====== Records for this exercise

-- ==== Sys2Proof/Machine/Clock.lean ====
section
/-! DEFINITION. The Clockmaker apart from its registers: time steps, selection and states, event timers and PPS (R327 to R350). -/

namespace Sys2Proof.Machine

/-- Base of the CMK block (R27). -/
def cmkBase : Nat := hubBlk 3
/-- A Clockmaker counter: 0 SWITCH, 1 STEP, 2 TMRLATE, 3 PPSINMISS, 4 TODERR, 5 TSDROP. -/
def cmkTal (s : State) (i n : Nat) : State := tallyAdd s (cmkBase + 0x2000 + 8 * i) n
/-- Root cycles in a second. -/
def rootHz : Nat := 3932160000

/-! ## State word and events (R338, R350, R351) -/

/-- STATE as coded. -/
def ClockState.code : ClockState → Nat
  | .freerun => 0
  | .acquiring => 1
  | .locked => 2
  | .holdover => 3
/-- A selected slot as coded, 0xF for none. -/
def slotCode (x : Option (BitVec 3)) : Nat := match x with | some i => i.toNat | none => 15
/-- TIMEOK (R338). -/
def Cmk.timeok (c : Cmk) : Bool := (c.st == .locked && c.tsrc.isSome) || (c.st == .holdover && c.hoFromTime)
/-- CMK_STAT. -/
def cmkStat (c : Cmk) : Word :=
  BitVec.ofNat 32 (packLE [(2, c.st.code), (1, b2n c.timeok), (1, b2n c.hospec), (4, slotCode c.tsrc), (4, slotCode c.fsrc),
    (1, b2n c.stepped)])
/-- A TIME event (R350). -/
def timeEvent (s : State) (reason b1 : Nat) : State :=
  pushEvent s 4 (srcHub 2) 0 0 (packLE [(8, reason), (8, b1), (8, slotCode s.cmk.tsrc), (8, slotCode s.cmk.fsrc), (32, s.cmk.pherr.toNat)])

/-! ## Event timers (R342, R343, R348) -/

/-- The instant of a timer in units of 2^−16 ns. -/
def Tmr.due (t : Tmr) : Nat := tsUnits t.inst
/-- A period in nanoseconds as units. -/
def periodUnits (p : Word) : Nat := p.toNat * 65536
/-- The PPS output that uses a timer. -/
def ppsOf (s : State) (t : TimerId) : Option Bool :=
  if s.cmk.pps0.en ∧ s.cmk.pps0.timer = t then some false
  else if s.cmk.pps1.en ∧ s.cmk.pps1.timer = t then some true else none
/-- A PPS output. -/
def State.pps (s : State) (n : Bool) : Pps := if n then s.cmk.pps1 else s.cmk.pps0
/-- Replaces a PPS output. -/
def State.setPps (s : State) (n : Bool) (p : Pps) : State :=
  if n then { s with cmk := { s.cmk with pps1 := p } } else { s with cmk := { s.cmk with pps0 := p } }

/-- PPS output n is driven active for its width (R344); it stops in a safe state that the Clockmaker caused (R427). -/
def ppsPulse (s : State) (n : Bool) : State :=
  if s.asy.safe ∧ s.asy.safeByCmk then s
  else
    let p := s.pps n
    s.setPps n { p with level := true, offAt := s.cycle + p.width.toNat * 393216 / 100 }

/-- What a fire puts out for its owner or by OUTSEL: a PPS pulse, a toggled event line (R342, R344, R351). -/
def timerOut (s : State) (t : TimerId) (x : Tmr) : State :=
  if x.owner = .pps then (match ppsOf s t with | some n => ppsPulse s n | none => s)
  else if x.outsel = 1 then ppsPulse s false
  else if x.outsel = 2 then ppsPulse s true
  else if x.outsel = 3 then { s with gpo := { s.gpo with lines := s.gpo.lines ^^^ BitVec.ofNat 16 (2 ^ x.line.toNat) } }
  else s

/-- The first instant of a periodic timer after a time. -/
def nextAfter (at0 period u : Nat) : Nat := if at0 ≤ u then at0 + ((u - at0) / period + 1) * period else at0 - (at0 - u - 1) / period * period

/-- A timer fires (R342, R350): late when marked so; a periodic timer re-arms, a one-shot timer disarms and is free. -/
def fireTimer (s : State) (t : TimerId) (skip : Bool) : State :=
  let x := s.tmr t
  let late := x.skipped
  let s1 := if late then cmkTal s 2 1 else s
  let s2 := timerOut s1 t x
  let p := periodUnits x.period
  let nxt := if skip then nextAfter x.due p s.units else x.due + p
  let y : Tmr := if x.periodic ∧ x.period ≠ 0 then { x with inst := unitsTs nxt, skipped := decide (nxt < s.units) }
    else { x with armed := false, owner := .free, skipped := false }
  let s3 := s2.setTmr t { y with late := x.late || late }
  if x.evt then timeEvent s3 (b2n late) t.toNat else s3

/-- A timer disarms and has no owner. -/
def freeTimer (s : State) (t : TimerId) : State :=
  s.setTmr t { s.tmr t with armed := false, owner := .free, armBit := false, skipped := false }

/-- A timer is armed for an owner; none where another owner holds it, or where another armed timer drives its event line (R343, R484). -/
def armTimer (cm : Bool) (s : State) (t : TimerId) (o : TmrOwner) (x : Tmr) : Option State :=
  let old := s.tmr t
  if old.owner ≠ .free ∧ old.owner ≠ o then none
  else
    let u := s.setTmr t { x with armBit := true, armed := true, owner := o, skipped := decide (tsUnits x.inst < s.units) }
    if cm = false ∧ (lineClash u).isSome ∧ lineClash u ≠ lineClash s then none else some u

/-! ## PPS (R344) -/

/-- A whole TAI second plus OFF after a time. -/
def ppsInstant (off : Word) (u : Nat) : Nat :=
  let sec : Int := 1000000000 * 65536
  let o : Int := off.toInt * 65536
  ((((u : Int) - o) / sec + 1) * sec + o).toNat

/-- PPS output n takes its timer: a former owner's arming is cancelled with PREEMPT and a TIME event, a beacon transmission with it. -/
def ppsTake (s : State) (n : Bool) : State :=
  let p := s.pps n
  let x := s.tmr p.timer
  let held := x.owner != .free && x.owner != .pps
  let s1 := if x.owner = .crier then criCancelTx s else s
  let y := s1.tmr p.timer
  let z : Tmr := { y with armBit := true, armed := true, periodic := true, period := 1000000000, owner := .pps, skipped := false }
  let s2 := s1.setTmr p.timer { z with inst := unitsTs (ppsInstant p.off s.units), preempt := y.preempt || held }
  if held then timeEvent s2 2 p.timer.toNat else s2

/-! ## Time steps (R330, R348) -/

/-- A timer at a step from time `old` to the present one. -/
def stepTimer (old : Nat) (s : State) (t : TimerId) : State :=
  let x := s.tmr t
  if x.armed = false then s
  else if old < x.due ∧ x.due ≤ s.units then fireTimer (s.setTmr t { x with skipped := true }) t true
  else if s.units < old ∧ x.periodic ∧ x.period ≠ 0 then
    s.setTmr t { x with inst := unitsTs (nextAfter x.due (periodUnits x.period) s.units) }
  else s

/-- Device time and the tick counter at u units, with another phase of the cycle pattern (R327, R328). -/
def Cmk.atUnits (c : Cmk) (u phase : Nat) : Cmk :=
  { c with sec := u / 65536 / 1000000000, ns := u / 65536 % 1000000000, frac := u % 65536, phase3 := phase,
           tick := BitVec.ofNat 32 (ticksAt u) }

/-- Device time becomes a number of units in one cycle (R330). -/
def setTime (s : State) (u : Nat) : State :=
  { s with cmk := { s.cmk.atUnits u 0 with pulses := if u < s.units then [] else s.cmk.pulses } }

/-- A time step: counted, shown in STEPPED, with a TIME event; beacons, fronthaul windows and timers react (R320, R330, R348, R392). -/
def stepTime (s : State) (u0 : Nat) : State :=
  let u := u0 % (2 ^ 48 * 1000000000 * 65536)
  let old := s.units
  let s1 := cmkTal (setTime s u) 1 1
  let s2 := timeEvent { s1 with cmk := { s1.cmk with stepped := true } } 3 s1.cmk.st.code
  let s3 := fhpStep (criAbort s2) s.tick (if old < u then some (ticksAt u - ticksAt old) else none)
  if s3.lmp.pkg = .deep then s3 else (List.range 64).foldl (fun t i => stepTimer old t (BitVec.ofNat 6 i)) s3

/-! ## Sources (R333 to R335) -/

/-- Source slot i. -/
def State.csrc (s : State) (i : BitVec 3) : ClkSrc := sget ClkSrc.reset s.cmk.srcs i.toNat
/-- Replaces a source slot. -/
def State.setCsrc (s : State) (i : BitVec 3) (x : ClkSrc) : State :=
  { s with cmk := { s.cmk with srcs := sput ClkSrc.reset s.cmk.srcs i.toNat x } }
/-- The eight slots. -/
def allSlots : List (BitVec 3) := (List.range 8).map (fun i => BitVec.ofNat 3 i)
/-- The type carries time and phase. -/
def timeType (t : BitVec 3) : Bool := t == 1 || t == 3 || t == 5
/-- The rank comes from the source's messages (R334). -/
def rankedType (t : BitVec 3) : Bool := t == 3 || t == 4 || t == 5
/-- The rank of an SSM code (R334). -/
def ssmRank (c : BitVec 4) : BitVec 4 := if c = 2 then 1 else if c = 4 then 2 else if c = 8 then 3 else if c = 0xB then 4 else 15
/-- The rank of a clockClass (R334). -/
def classRank (c : BitVec 8) : BitVec 4 :=
  if c = 6 then 1 else if c = 7 then 2 else if c = 135 then 3 else if c = 140 ∨ c = 150 ∨ c = 160 ∨ c = 165 then 4 else 15

/-- A slot's validity changes; WTR counts from the moment it becomes valid. -/
def ClkSrc.setValid (x : ClkSrc) (now : Nat) (v : Bool) : ClkSrc := { x with valid := v, since := if v ∧ x.valid = false then now else x.since }

/-- Seconds for which a slot has been valid. -/
def validFor (s : State) (x : ClkSrc) : Nat := (s.cycle - x.since) / rootHz
/-- A slot may be selected as a source of time (`time`) or of frequency; `cur` is the current selection (R335, R340). -/
def eligible (s : State) (time : Bool) (cur : Option (BitVec 3)) (i : BitVec 3) : Bool :=
  let x := s.csrc i
  x.en && x.valid && x.typ != 0 && (!time || timeType x.typ) && !(x.typ == 3 && s.cmk.role == 2) && decide (x.ql ≤ s.cmk.qlmin) &&
    (cur == some i || decide (s.cmk.wtr.toNat ≤ validFor s x))
/-- The order of candidates: rank, PRIO, index. -/
def srcKey (s : State) (i : BitVec 3) : Nat := let x := s.csrc i; (x.ql.toNat * 16 + x.prio.toNat) * 8 + i.toNat
/-- The best eligible slot. -/
def bestSrc (s : State) (time : Bool) (cur : Option (BitVec 3)) : Option (BitVec 3) :=
  (allSlots.filter (eligible s time cur)).foldl (fun b i =>
    match b with
    | none => some i
    | some j => if srcKey s i < srcKey s j then some i else some j) none

/-! ## States (R336, R338) -/

/-- The loop's frequency offset after a measurement: within ±50 ppm (R322); its value follows from analogue history (log 9). -/
def freeFoff (s : State) : State :=
  let (n, s1) := takeFree s
  let v : Int := ((Config.free32 n).toNat % 100000001 : Nat) - 50000000
  { s1 with cmk := { s1.cmk with foff := BitVec.ofInt 32 v } }

/-- Enters a state; LOCKED and HOLDOVER raise their event. -/
def enterState (s : State) (x : ClockState) : State :=
  let s1 := { s with cmk := { s.cmk with st := x, good := 0 } }
  match x with
  | .freerun => { s1 with cmk := { s1.cmk with foff := 0 } }
  | .acquiring => s1
  | .locked => timeEvent s1 5 2
  | .holdover => timeEvent s1 5 3

/-- The step of the state table after a selection; `change` when another source is selected than before (R338). -/
def stateAfterSel (s : State) (hadTime change : Bool) : State :=
  let any := s.cmk.tsrc.isSome || s.cmk.fsrc.isSome
  match s.cmk.st with
  | .freerun => if any then enterState s .acquiring else s
  | .acquiring => if any then s else enterState s .freerun
  | .locked =>
    if any = false then
      let s1 := freeFoff s
      enterState { s1 with cmk := { s1.cmk with hospec := true, hoSince := s.cycle, hoFromTime := hadTime } } .holdover
    else if change then enterState s .acquiring else s
  | .holdover => if any then enterState s .acquiring else s

/-- One selection (R335). -/
def selectSources (s : State) : State :=
  if s.cmk.en = false then s
  else
    let t := bestSrc s true s.cmk.tsrc
    let f := bestSrc s false s.cmk.fsrc
    let change := t != s.cmk.tsrc || f != s.cmk.fsrc
    let hadTime := s.cmk.tsrc.isSome
    let s1 := { s with cmk := { s.cmk with tsrc := t, fsrc := f } }
    stateAfterSel (if change then timeEvent (cmkTal s1 0 1) 4 s1.cmk.st.code else s1) hadTime change

/-- The value of one phase measurement after corrections, in 0.25 ns (R336). -/
def phaseError (s : State) (i : BitVec 3) (phase : BitVec 64) : Int :=
  let x := s.csrc i
  phase.toInt + x.asym.toInt + (if x.typ = 1 then s.cmk.gnssdly.toInt else 0)

/-- One good measurement: the sixteenth in a row locks (R338). -/
def goodMeasure (s : State) (ok : Bool) : State :=
  if s.cmk.st ≠ .acquiring then s
  else if ok = false then { s with cmk := { s.cmk with good := 0 } }
  else if 16 ≤ s.cmk.good + 1 then enterState s .locked
  else { s with cmk := { s.cmk with good := s.cmk.good + 1 } }

/-- One measurement of the selected source (R336, R338, R339). -/
def measureStep (s : State) (i : BitVec 3) (phase : BitVec 64) (ppb : BitVec 32) : State :=
  if s.cmk.en = false then s
  else if s.cmk.tsrc = some i then
    let e := phaseError s i phase
    if s.cmk.st = .acquiring ∧ s.cmk.autostep = true ∧ 4 * s.cmk.stepthr.toNat < e.natAbs then
      let s1 := { s with cmk := { s.cmk with pherr := BitVec.ofInt 32 e } }
      let s2 := stepTime s1 ((s.units : Int) + e * 16384).toNat
      { s2 with cmk := { s2.cmk with pherr := 0, good := 0 } }
    else
      let s1 := if s.cmk.fsrc.isSome ∧ (s.csrc (s.cmk.fsrc.getD 0)).typ = 7 then s else freeFoff s
      goodMeasure { s1 with cmk := { s1.cmk with pherr := BitVec.ofInt 32 e } } (decide (e.natAbs < s.cmk.lockthr.toNat))
  else if s.cmk.tsrc = none ∧ s.cmk.fsrc = some i then
    goodMeasure (if (s.csrc i).typ = 7 then s else freeFoff s) (decide (ppb.toInt.natAbs < 10))
  else s

/-! ## Reading the time (R349) -/

/-- The TS96 in the order of R284. -/
def tsBytes (t : Ts) : List Byte := bytesOfNat 12 (packLE (tsFields t))
/-- The 32 bytes of TIME_CMD subop 0. -/
def timeBytes (s : State) : List Byte :=
  tsBytes s.now ++ bytesOfNat 4 s.tick.toNat ++ bytesOfNat 4 (cmkStat s.cmk).toNat ++ bytesOfNat 4 s.cmk.foff.toNat ++
    bytesOfNat 4 s.cmk.pherr.toNat ++ bytesOfNat 4 (sfnNow s)

end Sys2Proof.Machine
end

============

- _Problem statement_: Only lines with the word "List" are wanted, so copy each one from the records.

- _Expected output_:
  if s3.lmp.pkg = .deep then s3 else (List.range 64).foldl (fun t i => stepTimer old t (BitVec.ofNat 6 i)) s3
def allSlots : List (BitVec 3) := (List.range 8).map (fun i => BitVec.ofNat 3 i)
def tsBytes (t : Ts) : List Byte := bytesOfNat 12 (packLE (tsFields t))
def timeBytes (s : State) : List Byte :=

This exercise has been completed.